What you are asked to do: Only lines containing the string "counter" belong in the answer; copy all of them from the entries.
**** Provided data ****
-- ==== Sys2Proof/Machine/Sessions.lean ====
section
/-! DEFINITION. The Session Engine (chapter 5) with the settlement of a session (sections 6.3 to 6.6):
selecting, confirming, authorising, paying, writing, dispensing, closing, stranding, and what each report,
take and timer does to a session. -/

namespace Sys2Proof.Machine

/-! ### Returning to IDLE (R83, R93 step 6) -/

/-- Every session timer stopped. -/
def Session.stopTimers (x : Session) : Session :=
  { x with tInactivity := none, tAuthorisation := none, tCardWrite := none, tPayout := none }

/-- The session becomes IDLE: timers stopped, the display set with a message, the Cash Unit told (R93 step 6). -/
def toIdle (k : Kiosk) (m : Message) (s : State) : State :=
  sessionReturned k (showMessage k m (s.updSess k (fun x => { x.stopTimers with state := .idle })))

/-! ### Closing (R93, R112, R114) -/

/-- Steps 3 to 5 of the close: authoriser, receipt, journal. -/
def settleRecord (k : Kiosk) (outcome : SessOutcome) (delivered : Bool) (s : State) : State :=
  let r := requestReceipt k outcome (authoriserClose k outcome delivered s)
  append k (recordOf k outcome delivered r.2 r.1) r.1

/-- The final figures of a close (R112, R114). -/
def Session.closed (x : Session) (outcome : SessOutcome) : Session :=
  let retained := if outcome = .completed then (x.fixed.map (·.due)).getD 0 else 0
  { x with outcome := some outcome, retained := retained, stranded := 0, voucher := x.credit - retained - x.paidBack }

/-- The outcome of a close (R93 step 1). -/
def Session.closeOutcome (x : Session) : SessOutcome :=
  if x.purpose = .change then .completed else if x.write = .failed then .failed else .cancelled

/-- The message of a close (R93 step 6). -/
def closeMessage : SessOutcome → Message
  | .completed => .thankYou
  | .failed => .failed
  | _ => .cancelled

/-- A session closes (R93). -/
def closeSession (k : Kiosk) (s : State) : State :=
  let o := (s.sess k).closeOutcome
  let s1 := s.updSess k (fun x => x.closed o)
  let s2 := if 0 < (s1.sess k).voucher then raise .voucherIssued (some k) s1 else s1
  let s3 := if o = .completed then (requestEscrow k .drop s2).1 else s2
  toIdle k (closeMessage o) (settleRecord k o (decide (o = .completed)) s3)

/-- The session closes when neither a payout nor a return is outstanding (R92). -/
def closeIfDone (k : Kiosk) (s : State) : State :=
  let x := s.sess k
  if x.state = .dispensing ∧ x.payoutOut = false ∧ x.returnOut = false then closeSession k s else s

/-! ### Dispensing (R90, R91, R109, R114) -/

/-- The payout of an amount: PAY is offered with the Change Unit's list, and registered if it joins (R109). -/
def startPayout (k : Kiosk) (amount : Nat) (s : State) : State :=
  if amount = 0 then s
  else
    let l := (liveChange k amount s).list
    if l = [] then s
    else
      match offer k (.pay (l.map (fun e => (e.tube, e.count)))) s with
      | (s1, .joined) =>
        (registerOrder k l s1).updSess k (fun x =>
          { x with payout := l, payoutOut := true, payTaken := false, tPayout := some Config.payoutSeconds })
      | (s1, _) => s1

/-- Entry to DISPENSING with purpose CHANGE (R90, R109). -/
def enterChange (k : Kiosk) (s : State) : State :=
  let x := s.sess k
  let due := x.credit - (x.fixed.map (·.due)).getD 0
  let s1 := s.updSess k (fun x =>
    { x with state := .dispensing, purpose := .change, changeDue := due, payout := [], tInactivity := none, tCardWrite := none })
  closeIfDone k (showMessage k .change (startPayout k due s1))

/-- The grant of a session whose refund begins is restored, unless a write stands issued (R91, R132). -/
def restoreAtRefund (k : Kiosk) (s : State) : State :=
  let w := (s.sess k).write
  if w = .none ∨ w = .failed then restoreGrant k s else s

/-- Entry to DISPENSING with purpose REFUND (R91, R114); the message is REFUND unless CARD_BLOCKED was set at
entry (Table 5-3). -/
def enterRefund (k : Kiosk) (m : Message) (s : State) : State :=
  let x := s.sess k
  let committed := x.credit - x.escrowValue
  let s1 := s.updSess k (fun x =>
    { x with state := .dispensing, purpose := .refund, changeDue := committed, payout := [], tInactivity := none, tCardWrite := none })
  let r := requestEscrow k .ret s1
  let s2 := r.1.updSess k (fun x => { x with returnOut := r.2 })
  closeIfDone k (showMessage k m (restoreAtRefund k (startPayout k committed s2)))

/-- The message of a refund that follows a cancel of a cause (Table 5-3; log entry 8). -/
def refundMessage (cause : Option Message) : Message := if cause = some .cardBlocked then .cardBlocked else .refund

/-! ### Writing (R88, R89, R135) -/

/-- The write fails before it is issued, and the whole credit is refunded (R88). -/
def writeFailed (k : Kiosk) (m : Message) (s : State) : State :=
  enterRefund k m (s.updSess k (fun x => { x with write := .failed }))

/-- Entry to WRITING: the write is built, checked and offered (R88, R135). -/
def enterWriting (k : Kiosk) (s : State) : State :=
  let s1 := s.updSess k (fun x => { x with state := .writing, tInactivity := none })
  match (s1.sess k).card with
  | none => writeFailed k .refund s1
  | some c =>
    let w := buildWrite (s1.sess k) c s1.clock.heldDay
    let s2 := (setIssued k (some w) s1).updSess k (fun x => { x with written := some w })
    if s2.stopListed c.number then writeFailed k .cardBlocked s2
    else
      match offer k (.cardWrite w) s2 with
      | (s3, .joined) =>
        showMessage k .writingCard
          (s3.updSess k (fun x => { x with write := .issued, tCardWrite := some Config.cardWriteSeconds }))
      | (s3, _) => writeFailed k .refund s3

/-- The write concludes with the goods delivered or treated as delivered (R89). -/
def writeConcluded (k : Kiosk) (w : WriteState) (s : State) : State :=
  enterChange k (s.updSess k (fun x => { x with write := w, tCardWrite := none }))

/-- A CARDRESULT (R89, R136). -/
def cardResultFrame (k : Kiosk) (r : CardOutcome) (card counter : Nat) (s : State) : State :=
  match (s.kcard k).issued with
  | none => s
  | some w =>
    if w.card = card ∧ w.counter = counter ∧ (s.sess k).state = .writing ∧ (s.sess k).write = .issued then
      match r with
      | .done => writeConcluded k .done s
      | .unknown => writeConcluded k .unknown s
      | .failed => writeFailed k .refund (s.updSess k (fun x => { x with tCardWrite := none }))
    else s

/-! ### Paying and cancelling (R82, R85–R87) -/

/-- Entry to PAYING (R82, R84, R96). -/
def enterPaying (k : Kiosk) (s : State) : State :=
  showMessage k .insertCoins (startInactivity k (s.updSess k (fun x => { x with state := .paying })))

/-- A session that has been paid leaves PAYING (R85). -/
def paidUp (k : Kiosk) (s : State) : State :=
  match (s.sess k).kind with
  | .paperSale => enterChange k s
  | _ => enterWriting k s

/-- One more accepted coin of a type, saturating (R85). -/
def Session.addCoin (x : Session) (t : CoinType) (v : Nat) : Session :=
  { x with credit := x.credit + v, accepted := x.accepted.set t (min Config.acceptedMax (x.accepted[t] + 1)) }

/-- A credit notice (R85, R87). -/
def creditNotice (k : Kiosk) (t : CoinType) (v : Nat) (s : State) : State :=
  let s1 := s.updSess k (fun x => x.addCoin t v)
  match (s.sess k).state with
  | .paying =>
    let s2 := showMessage k (s1.disp k).message s1
    if ((s2.sess k).fixed.map (·.due)).getD 0 ≤ (s2.sess k).credit then paidUp k s2 else s2
  | .cancelling => showMessage k (s1.disp k).message s1
  | _ => s1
****
Solution to this exercise:
def cardResultFrame (k : Kiosk) (r : CardOutcome) (card counter : Nat) (s : State) : State :=
    if w.card = card ∧ w.counter = counter ∧ (s.sess k).state = .writing ∧ (s.sess k).write = .issued then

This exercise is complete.